[Work required]
Each line holding the string "vdField" is to be copied from the data.

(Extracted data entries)
◇ ◇ ◇ ◇
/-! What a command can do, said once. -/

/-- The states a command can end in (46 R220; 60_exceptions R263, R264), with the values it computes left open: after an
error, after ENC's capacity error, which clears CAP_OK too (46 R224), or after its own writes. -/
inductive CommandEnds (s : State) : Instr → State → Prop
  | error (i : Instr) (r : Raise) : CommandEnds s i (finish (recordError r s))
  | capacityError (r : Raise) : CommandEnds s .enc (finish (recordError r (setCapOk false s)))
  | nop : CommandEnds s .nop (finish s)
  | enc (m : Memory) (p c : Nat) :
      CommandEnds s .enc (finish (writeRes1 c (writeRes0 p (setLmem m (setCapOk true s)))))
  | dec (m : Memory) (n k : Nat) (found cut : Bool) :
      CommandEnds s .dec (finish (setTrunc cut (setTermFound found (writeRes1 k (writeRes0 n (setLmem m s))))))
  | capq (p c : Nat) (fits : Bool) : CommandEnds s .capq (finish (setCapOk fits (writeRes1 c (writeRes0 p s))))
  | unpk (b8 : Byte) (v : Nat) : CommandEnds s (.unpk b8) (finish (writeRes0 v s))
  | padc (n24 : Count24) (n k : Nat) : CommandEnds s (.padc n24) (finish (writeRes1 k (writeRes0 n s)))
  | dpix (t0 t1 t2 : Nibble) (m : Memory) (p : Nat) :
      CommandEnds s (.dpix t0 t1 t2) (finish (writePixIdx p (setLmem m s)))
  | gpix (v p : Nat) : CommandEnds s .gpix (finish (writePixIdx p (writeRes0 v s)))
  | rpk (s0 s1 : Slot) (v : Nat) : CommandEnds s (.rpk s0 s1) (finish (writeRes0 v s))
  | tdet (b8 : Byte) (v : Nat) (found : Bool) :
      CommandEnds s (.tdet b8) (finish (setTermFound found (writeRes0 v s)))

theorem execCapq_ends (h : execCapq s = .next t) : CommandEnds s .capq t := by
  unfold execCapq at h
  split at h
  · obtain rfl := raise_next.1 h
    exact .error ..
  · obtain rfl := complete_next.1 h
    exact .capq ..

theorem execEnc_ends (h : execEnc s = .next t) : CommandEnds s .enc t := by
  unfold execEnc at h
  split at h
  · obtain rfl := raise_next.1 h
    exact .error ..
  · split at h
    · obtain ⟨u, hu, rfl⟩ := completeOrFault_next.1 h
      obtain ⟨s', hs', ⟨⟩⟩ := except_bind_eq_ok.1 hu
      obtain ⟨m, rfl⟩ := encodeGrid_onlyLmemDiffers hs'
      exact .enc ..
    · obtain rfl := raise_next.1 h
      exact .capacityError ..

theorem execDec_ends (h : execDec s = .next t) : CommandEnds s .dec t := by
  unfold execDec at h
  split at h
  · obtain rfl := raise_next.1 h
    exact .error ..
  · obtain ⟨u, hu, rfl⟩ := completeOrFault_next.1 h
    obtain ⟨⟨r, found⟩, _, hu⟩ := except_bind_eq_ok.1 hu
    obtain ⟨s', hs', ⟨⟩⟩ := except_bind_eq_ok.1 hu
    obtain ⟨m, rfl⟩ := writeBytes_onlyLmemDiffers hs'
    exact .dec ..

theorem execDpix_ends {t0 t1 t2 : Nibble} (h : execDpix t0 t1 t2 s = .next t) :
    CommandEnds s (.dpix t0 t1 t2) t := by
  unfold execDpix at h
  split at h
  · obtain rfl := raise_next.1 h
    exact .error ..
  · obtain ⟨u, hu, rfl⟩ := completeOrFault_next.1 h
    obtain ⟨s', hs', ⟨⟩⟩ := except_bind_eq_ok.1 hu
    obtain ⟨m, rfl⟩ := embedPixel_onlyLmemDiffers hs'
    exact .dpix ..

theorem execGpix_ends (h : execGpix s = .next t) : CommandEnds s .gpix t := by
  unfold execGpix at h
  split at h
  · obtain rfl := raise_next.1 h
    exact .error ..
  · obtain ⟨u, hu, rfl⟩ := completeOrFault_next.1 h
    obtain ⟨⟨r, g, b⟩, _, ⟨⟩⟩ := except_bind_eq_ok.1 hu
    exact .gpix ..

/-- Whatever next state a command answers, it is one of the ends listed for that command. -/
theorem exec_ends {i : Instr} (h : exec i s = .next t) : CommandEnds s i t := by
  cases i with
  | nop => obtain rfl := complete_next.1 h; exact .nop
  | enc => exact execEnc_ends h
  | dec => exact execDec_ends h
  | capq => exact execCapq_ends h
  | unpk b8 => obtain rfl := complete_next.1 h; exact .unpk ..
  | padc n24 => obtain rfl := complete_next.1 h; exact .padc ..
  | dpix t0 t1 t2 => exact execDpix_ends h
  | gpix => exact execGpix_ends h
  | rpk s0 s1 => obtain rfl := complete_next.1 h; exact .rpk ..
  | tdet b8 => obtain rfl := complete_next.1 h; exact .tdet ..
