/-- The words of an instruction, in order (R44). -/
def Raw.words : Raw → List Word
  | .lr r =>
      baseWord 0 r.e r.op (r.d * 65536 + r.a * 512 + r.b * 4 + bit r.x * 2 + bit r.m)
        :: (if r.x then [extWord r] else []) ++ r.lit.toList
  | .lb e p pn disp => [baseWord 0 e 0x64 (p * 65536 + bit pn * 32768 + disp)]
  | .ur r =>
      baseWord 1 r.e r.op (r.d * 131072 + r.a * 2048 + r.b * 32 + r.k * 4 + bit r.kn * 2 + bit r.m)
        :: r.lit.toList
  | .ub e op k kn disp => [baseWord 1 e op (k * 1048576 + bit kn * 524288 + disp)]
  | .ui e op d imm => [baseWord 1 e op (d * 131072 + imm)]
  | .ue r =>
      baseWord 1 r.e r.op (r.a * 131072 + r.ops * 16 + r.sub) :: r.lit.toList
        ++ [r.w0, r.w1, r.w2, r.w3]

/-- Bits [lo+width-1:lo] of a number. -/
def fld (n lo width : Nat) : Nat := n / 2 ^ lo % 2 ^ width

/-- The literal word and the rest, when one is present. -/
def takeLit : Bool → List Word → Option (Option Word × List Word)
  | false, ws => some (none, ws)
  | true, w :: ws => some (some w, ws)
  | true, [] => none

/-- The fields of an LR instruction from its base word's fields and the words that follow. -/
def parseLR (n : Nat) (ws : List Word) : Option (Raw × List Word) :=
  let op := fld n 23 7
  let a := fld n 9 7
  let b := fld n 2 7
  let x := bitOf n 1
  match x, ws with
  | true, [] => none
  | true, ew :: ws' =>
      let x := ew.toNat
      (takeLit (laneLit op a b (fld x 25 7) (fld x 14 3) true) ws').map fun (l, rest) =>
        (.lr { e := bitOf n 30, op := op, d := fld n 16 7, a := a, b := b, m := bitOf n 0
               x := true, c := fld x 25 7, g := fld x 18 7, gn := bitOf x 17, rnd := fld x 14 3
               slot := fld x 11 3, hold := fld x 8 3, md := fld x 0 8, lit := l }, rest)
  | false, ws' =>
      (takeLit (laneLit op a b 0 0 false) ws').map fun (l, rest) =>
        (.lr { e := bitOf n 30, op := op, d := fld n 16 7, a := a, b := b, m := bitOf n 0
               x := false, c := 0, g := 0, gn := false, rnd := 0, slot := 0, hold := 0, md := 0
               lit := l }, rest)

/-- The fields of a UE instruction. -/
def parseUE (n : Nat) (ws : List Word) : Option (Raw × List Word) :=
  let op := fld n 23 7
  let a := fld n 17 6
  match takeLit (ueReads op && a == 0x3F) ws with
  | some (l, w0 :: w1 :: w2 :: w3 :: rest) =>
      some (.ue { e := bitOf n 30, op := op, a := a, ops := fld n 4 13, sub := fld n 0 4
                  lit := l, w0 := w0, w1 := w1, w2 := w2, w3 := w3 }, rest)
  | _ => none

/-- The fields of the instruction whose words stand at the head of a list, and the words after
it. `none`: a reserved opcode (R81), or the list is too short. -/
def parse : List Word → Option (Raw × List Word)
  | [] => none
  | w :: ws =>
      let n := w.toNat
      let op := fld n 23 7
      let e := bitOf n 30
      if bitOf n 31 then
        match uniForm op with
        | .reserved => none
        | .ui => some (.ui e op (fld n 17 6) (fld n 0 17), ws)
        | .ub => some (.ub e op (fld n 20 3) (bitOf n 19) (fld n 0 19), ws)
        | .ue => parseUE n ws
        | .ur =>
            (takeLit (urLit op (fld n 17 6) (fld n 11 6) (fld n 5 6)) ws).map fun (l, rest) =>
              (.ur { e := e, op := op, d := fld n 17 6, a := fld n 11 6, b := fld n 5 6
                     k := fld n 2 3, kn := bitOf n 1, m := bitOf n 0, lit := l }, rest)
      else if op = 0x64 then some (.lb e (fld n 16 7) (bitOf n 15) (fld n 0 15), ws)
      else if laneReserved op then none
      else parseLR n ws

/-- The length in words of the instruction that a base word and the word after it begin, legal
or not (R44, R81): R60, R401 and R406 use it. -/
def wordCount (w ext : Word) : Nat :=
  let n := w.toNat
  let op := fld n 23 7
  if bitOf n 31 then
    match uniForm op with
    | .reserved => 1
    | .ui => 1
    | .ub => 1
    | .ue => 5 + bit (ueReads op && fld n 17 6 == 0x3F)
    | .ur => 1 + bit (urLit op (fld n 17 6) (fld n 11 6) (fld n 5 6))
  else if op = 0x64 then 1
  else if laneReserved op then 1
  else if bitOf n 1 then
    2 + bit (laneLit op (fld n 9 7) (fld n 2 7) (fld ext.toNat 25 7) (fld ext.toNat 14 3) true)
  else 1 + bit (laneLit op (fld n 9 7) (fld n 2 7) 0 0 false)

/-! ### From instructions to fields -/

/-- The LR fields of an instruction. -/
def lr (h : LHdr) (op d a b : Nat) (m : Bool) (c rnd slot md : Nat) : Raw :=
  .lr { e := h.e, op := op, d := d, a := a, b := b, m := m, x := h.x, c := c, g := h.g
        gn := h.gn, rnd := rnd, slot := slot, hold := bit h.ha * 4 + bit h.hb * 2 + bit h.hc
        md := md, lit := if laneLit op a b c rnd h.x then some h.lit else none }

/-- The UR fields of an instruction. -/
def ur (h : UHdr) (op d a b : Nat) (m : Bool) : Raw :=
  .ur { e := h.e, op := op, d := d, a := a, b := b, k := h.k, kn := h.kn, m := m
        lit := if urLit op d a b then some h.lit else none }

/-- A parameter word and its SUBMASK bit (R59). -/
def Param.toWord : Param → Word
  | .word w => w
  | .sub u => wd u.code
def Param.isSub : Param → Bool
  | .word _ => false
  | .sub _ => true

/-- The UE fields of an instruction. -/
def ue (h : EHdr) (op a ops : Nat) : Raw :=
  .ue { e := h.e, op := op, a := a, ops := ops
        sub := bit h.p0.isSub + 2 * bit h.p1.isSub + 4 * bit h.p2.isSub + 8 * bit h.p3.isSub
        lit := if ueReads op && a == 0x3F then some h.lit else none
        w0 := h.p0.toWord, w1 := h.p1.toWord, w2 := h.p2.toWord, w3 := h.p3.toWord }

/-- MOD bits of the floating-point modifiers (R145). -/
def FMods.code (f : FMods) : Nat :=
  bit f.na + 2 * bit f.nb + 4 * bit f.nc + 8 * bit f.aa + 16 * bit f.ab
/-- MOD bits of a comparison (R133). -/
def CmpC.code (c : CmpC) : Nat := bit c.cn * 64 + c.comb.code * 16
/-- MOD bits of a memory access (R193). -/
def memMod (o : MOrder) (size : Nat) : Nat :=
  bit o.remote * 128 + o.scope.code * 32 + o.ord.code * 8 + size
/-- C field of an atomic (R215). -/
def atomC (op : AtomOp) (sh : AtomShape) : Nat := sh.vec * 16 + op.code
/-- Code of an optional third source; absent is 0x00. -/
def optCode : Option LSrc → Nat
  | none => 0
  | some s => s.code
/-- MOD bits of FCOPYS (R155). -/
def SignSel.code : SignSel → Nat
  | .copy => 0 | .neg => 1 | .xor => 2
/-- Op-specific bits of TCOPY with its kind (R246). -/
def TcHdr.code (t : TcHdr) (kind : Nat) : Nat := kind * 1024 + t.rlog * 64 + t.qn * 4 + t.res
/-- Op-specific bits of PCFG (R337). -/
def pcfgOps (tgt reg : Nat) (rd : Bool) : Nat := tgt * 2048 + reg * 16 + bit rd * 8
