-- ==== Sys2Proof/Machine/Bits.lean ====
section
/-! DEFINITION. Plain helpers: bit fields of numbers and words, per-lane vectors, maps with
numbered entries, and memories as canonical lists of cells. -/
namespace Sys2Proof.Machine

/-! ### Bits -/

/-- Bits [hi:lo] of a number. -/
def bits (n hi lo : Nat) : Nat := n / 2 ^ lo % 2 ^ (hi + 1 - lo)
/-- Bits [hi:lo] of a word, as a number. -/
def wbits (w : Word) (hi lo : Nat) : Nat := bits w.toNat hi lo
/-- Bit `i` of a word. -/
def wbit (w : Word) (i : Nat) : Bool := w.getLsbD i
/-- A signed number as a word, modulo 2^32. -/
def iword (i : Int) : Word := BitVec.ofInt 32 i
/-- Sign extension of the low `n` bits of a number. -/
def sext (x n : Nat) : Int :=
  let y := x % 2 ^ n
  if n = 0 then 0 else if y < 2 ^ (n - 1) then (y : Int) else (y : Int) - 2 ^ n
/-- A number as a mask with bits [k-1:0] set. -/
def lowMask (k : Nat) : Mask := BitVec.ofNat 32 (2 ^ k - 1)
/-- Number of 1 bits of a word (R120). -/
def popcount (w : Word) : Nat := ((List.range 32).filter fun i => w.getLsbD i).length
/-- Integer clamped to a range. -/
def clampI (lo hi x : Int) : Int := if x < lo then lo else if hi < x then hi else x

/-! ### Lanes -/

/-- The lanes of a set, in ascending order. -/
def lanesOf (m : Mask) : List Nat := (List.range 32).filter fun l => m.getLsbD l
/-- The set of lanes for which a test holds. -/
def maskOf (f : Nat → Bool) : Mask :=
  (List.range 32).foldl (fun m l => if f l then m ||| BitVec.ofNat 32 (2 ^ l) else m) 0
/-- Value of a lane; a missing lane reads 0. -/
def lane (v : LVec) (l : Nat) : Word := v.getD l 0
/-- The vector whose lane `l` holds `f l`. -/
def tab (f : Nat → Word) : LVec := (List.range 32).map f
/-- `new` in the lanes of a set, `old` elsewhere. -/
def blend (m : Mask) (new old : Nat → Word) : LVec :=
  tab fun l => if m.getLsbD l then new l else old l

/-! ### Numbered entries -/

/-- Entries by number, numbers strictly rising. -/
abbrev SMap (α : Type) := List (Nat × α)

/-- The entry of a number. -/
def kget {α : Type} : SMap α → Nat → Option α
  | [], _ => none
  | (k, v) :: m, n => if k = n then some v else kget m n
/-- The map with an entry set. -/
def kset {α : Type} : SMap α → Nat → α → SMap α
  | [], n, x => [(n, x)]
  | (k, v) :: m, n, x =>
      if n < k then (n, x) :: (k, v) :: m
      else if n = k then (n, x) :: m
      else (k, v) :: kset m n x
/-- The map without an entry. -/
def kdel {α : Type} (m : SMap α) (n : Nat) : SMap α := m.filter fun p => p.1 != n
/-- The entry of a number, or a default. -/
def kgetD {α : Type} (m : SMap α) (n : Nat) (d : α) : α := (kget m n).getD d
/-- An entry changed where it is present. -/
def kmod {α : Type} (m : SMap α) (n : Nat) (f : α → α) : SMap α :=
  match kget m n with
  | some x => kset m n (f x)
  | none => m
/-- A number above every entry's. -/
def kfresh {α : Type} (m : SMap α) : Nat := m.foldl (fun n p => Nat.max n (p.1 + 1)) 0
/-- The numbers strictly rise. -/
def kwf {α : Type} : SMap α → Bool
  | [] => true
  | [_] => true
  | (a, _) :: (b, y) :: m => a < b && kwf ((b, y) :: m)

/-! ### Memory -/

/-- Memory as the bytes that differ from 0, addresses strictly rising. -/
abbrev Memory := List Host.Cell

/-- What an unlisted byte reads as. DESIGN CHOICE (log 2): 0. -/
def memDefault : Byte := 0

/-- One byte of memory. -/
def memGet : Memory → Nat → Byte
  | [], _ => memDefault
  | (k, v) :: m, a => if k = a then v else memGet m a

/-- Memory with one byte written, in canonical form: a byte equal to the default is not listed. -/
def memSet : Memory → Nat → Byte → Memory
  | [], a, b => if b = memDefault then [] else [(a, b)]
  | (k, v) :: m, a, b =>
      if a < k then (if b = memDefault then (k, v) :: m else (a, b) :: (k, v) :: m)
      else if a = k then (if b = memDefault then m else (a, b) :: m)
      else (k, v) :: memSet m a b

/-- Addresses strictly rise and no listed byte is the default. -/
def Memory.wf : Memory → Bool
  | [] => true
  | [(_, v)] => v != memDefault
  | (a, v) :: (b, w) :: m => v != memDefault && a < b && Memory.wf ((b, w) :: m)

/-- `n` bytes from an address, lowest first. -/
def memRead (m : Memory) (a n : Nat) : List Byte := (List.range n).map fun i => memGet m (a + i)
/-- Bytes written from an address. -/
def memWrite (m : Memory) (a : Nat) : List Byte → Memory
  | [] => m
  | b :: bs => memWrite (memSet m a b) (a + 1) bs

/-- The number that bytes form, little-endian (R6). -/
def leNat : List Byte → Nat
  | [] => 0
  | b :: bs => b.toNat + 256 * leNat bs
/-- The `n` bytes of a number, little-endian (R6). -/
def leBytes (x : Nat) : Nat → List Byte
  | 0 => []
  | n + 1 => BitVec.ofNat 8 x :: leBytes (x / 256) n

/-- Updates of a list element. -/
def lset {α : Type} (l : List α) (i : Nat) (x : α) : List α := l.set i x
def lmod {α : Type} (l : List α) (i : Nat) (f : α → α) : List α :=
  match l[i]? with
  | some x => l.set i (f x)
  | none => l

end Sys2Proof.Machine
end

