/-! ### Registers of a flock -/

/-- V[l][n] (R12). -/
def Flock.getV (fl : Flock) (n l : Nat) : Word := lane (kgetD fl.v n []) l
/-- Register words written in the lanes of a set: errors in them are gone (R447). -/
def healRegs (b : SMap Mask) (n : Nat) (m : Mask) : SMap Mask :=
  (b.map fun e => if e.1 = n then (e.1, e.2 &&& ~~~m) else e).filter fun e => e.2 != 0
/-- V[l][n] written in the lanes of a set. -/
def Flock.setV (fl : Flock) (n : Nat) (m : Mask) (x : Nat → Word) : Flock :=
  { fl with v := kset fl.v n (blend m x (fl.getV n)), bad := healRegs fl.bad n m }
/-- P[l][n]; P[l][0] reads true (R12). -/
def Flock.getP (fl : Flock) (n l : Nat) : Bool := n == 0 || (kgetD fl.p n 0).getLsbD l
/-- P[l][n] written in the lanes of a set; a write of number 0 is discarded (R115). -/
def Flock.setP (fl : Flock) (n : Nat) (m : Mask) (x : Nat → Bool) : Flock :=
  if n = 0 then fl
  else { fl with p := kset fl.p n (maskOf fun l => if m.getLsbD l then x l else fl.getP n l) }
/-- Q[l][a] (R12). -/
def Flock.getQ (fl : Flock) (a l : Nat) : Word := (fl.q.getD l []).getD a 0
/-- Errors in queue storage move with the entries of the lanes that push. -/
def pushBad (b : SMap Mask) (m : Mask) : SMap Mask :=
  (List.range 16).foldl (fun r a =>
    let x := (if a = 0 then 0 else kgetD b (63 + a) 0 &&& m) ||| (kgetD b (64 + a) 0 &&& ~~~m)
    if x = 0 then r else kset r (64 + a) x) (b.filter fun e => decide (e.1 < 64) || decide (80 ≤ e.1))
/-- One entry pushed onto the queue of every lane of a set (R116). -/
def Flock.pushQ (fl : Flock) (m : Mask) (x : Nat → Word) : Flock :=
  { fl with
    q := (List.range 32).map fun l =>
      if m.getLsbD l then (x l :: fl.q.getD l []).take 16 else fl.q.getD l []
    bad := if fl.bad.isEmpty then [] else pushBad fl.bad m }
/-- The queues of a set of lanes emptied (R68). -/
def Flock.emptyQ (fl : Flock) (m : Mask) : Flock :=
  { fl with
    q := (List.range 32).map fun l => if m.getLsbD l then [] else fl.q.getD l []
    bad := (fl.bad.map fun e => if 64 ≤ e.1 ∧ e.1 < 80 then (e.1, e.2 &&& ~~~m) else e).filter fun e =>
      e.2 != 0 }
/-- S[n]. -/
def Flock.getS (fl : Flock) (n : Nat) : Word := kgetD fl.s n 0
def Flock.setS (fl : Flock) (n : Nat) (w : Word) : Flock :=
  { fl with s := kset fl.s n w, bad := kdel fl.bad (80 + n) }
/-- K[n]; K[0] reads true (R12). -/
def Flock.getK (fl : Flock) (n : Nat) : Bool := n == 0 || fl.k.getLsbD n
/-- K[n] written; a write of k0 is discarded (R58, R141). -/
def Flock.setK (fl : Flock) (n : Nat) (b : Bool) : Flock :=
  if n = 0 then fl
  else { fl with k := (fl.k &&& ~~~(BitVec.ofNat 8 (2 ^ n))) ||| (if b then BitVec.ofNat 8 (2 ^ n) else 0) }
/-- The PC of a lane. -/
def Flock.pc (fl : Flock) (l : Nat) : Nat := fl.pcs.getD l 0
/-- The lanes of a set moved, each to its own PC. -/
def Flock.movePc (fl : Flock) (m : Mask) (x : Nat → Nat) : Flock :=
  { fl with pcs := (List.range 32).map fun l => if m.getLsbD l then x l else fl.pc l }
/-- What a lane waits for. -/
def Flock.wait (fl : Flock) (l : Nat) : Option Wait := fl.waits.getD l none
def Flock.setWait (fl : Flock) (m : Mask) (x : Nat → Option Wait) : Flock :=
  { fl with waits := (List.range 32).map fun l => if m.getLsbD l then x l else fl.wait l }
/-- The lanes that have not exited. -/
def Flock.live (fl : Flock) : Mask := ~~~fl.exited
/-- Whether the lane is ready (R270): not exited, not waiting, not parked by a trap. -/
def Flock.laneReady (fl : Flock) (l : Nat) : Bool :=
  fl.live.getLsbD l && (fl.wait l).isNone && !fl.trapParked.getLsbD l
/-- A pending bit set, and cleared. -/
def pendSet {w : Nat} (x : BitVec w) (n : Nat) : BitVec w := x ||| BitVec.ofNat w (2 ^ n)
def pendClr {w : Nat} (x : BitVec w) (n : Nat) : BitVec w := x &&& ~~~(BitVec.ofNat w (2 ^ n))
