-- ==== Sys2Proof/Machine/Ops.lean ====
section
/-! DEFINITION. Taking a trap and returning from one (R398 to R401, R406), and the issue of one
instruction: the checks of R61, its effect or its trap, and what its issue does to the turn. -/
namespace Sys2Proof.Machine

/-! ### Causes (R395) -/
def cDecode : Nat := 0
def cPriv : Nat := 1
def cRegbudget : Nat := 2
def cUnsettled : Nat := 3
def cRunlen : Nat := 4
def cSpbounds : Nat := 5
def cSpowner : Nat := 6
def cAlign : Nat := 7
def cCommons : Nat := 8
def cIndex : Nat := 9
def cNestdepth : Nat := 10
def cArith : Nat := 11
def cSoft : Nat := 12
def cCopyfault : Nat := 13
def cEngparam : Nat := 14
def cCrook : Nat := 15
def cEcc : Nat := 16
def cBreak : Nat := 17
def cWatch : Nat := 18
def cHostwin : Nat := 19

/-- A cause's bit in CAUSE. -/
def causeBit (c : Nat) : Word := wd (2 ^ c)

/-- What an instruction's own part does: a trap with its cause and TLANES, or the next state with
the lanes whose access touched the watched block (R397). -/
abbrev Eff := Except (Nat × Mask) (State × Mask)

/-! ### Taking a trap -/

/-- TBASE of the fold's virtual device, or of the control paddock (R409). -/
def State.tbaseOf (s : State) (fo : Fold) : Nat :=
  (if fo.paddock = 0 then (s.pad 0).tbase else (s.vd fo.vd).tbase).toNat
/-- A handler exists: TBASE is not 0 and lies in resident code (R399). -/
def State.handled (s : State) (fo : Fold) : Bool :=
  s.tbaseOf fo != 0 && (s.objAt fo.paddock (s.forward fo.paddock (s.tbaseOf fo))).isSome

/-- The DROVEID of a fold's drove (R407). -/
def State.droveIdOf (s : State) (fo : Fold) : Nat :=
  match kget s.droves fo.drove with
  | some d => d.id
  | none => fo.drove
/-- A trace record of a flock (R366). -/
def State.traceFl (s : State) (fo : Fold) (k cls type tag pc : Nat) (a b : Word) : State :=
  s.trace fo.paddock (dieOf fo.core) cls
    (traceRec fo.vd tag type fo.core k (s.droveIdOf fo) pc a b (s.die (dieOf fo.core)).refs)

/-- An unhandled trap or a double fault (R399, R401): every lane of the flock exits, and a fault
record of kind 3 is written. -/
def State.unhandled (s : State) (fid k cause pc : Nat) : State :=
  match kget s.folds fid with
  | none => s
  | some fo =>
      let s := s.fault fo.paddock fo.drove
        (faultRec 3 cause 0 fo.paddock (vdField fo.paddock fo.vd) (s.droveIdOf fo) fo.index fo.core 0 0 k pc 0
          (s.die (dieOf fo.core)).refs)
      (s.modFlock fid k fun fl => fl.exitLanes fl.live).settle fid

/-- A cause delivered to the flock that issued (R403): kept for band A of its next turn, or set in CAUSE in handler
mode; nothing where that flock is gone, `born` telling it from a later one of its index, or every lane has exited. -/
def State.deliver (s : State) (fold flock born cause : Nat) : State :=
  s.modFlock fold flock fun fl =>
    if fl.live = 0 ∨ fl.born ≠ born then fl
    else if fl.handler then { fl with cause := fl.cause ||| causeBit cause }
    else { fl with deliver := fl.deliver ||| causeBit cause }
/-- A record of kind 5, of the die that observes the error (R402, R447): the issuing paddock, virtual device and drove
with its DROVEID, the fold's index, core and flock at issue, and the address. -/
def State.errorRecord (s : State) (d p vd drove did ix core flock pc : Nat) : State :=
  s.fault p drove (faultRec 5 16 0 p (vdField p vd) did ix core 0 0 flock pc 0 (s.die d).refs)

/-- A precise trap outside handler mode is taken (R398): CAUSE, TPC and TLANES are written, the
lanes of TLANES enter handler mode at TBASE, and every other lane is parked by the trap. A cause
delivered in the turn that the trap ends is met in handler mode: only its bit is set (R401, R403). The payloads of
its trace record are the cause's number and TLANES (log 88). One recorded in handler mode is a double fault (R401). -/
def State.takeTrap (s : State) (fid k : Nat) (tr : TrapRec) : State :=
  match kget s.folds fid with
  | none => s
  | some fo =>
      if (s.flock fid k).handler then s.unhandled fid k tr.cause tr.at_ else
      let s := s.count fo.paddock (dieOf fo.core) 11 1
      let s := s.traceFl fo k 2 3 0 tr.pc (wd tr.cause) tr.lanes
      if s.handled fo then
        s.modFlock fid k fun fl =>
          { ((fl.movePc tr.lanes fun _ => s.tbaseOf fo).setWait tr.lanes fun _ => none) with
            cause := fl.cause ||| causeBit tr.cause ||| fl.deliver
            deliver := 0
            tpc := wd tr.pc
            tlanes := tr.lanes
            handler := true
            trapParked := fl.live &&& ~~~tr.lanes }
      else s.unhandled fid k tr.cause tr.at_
◇ ◇ ◇ ◇
[Reply to the task]
        (faultRec 3 cause 0 fo.paddock (vdField fo.paddock fo.vd) (s.droveIdOf fo) fo.index fo.core 0 0 k pc 0
  s.fault p drove (faultRec 5 16 0 p (vdField p vd) did ix core 0 0 flock pc 0 (s.die d).refs)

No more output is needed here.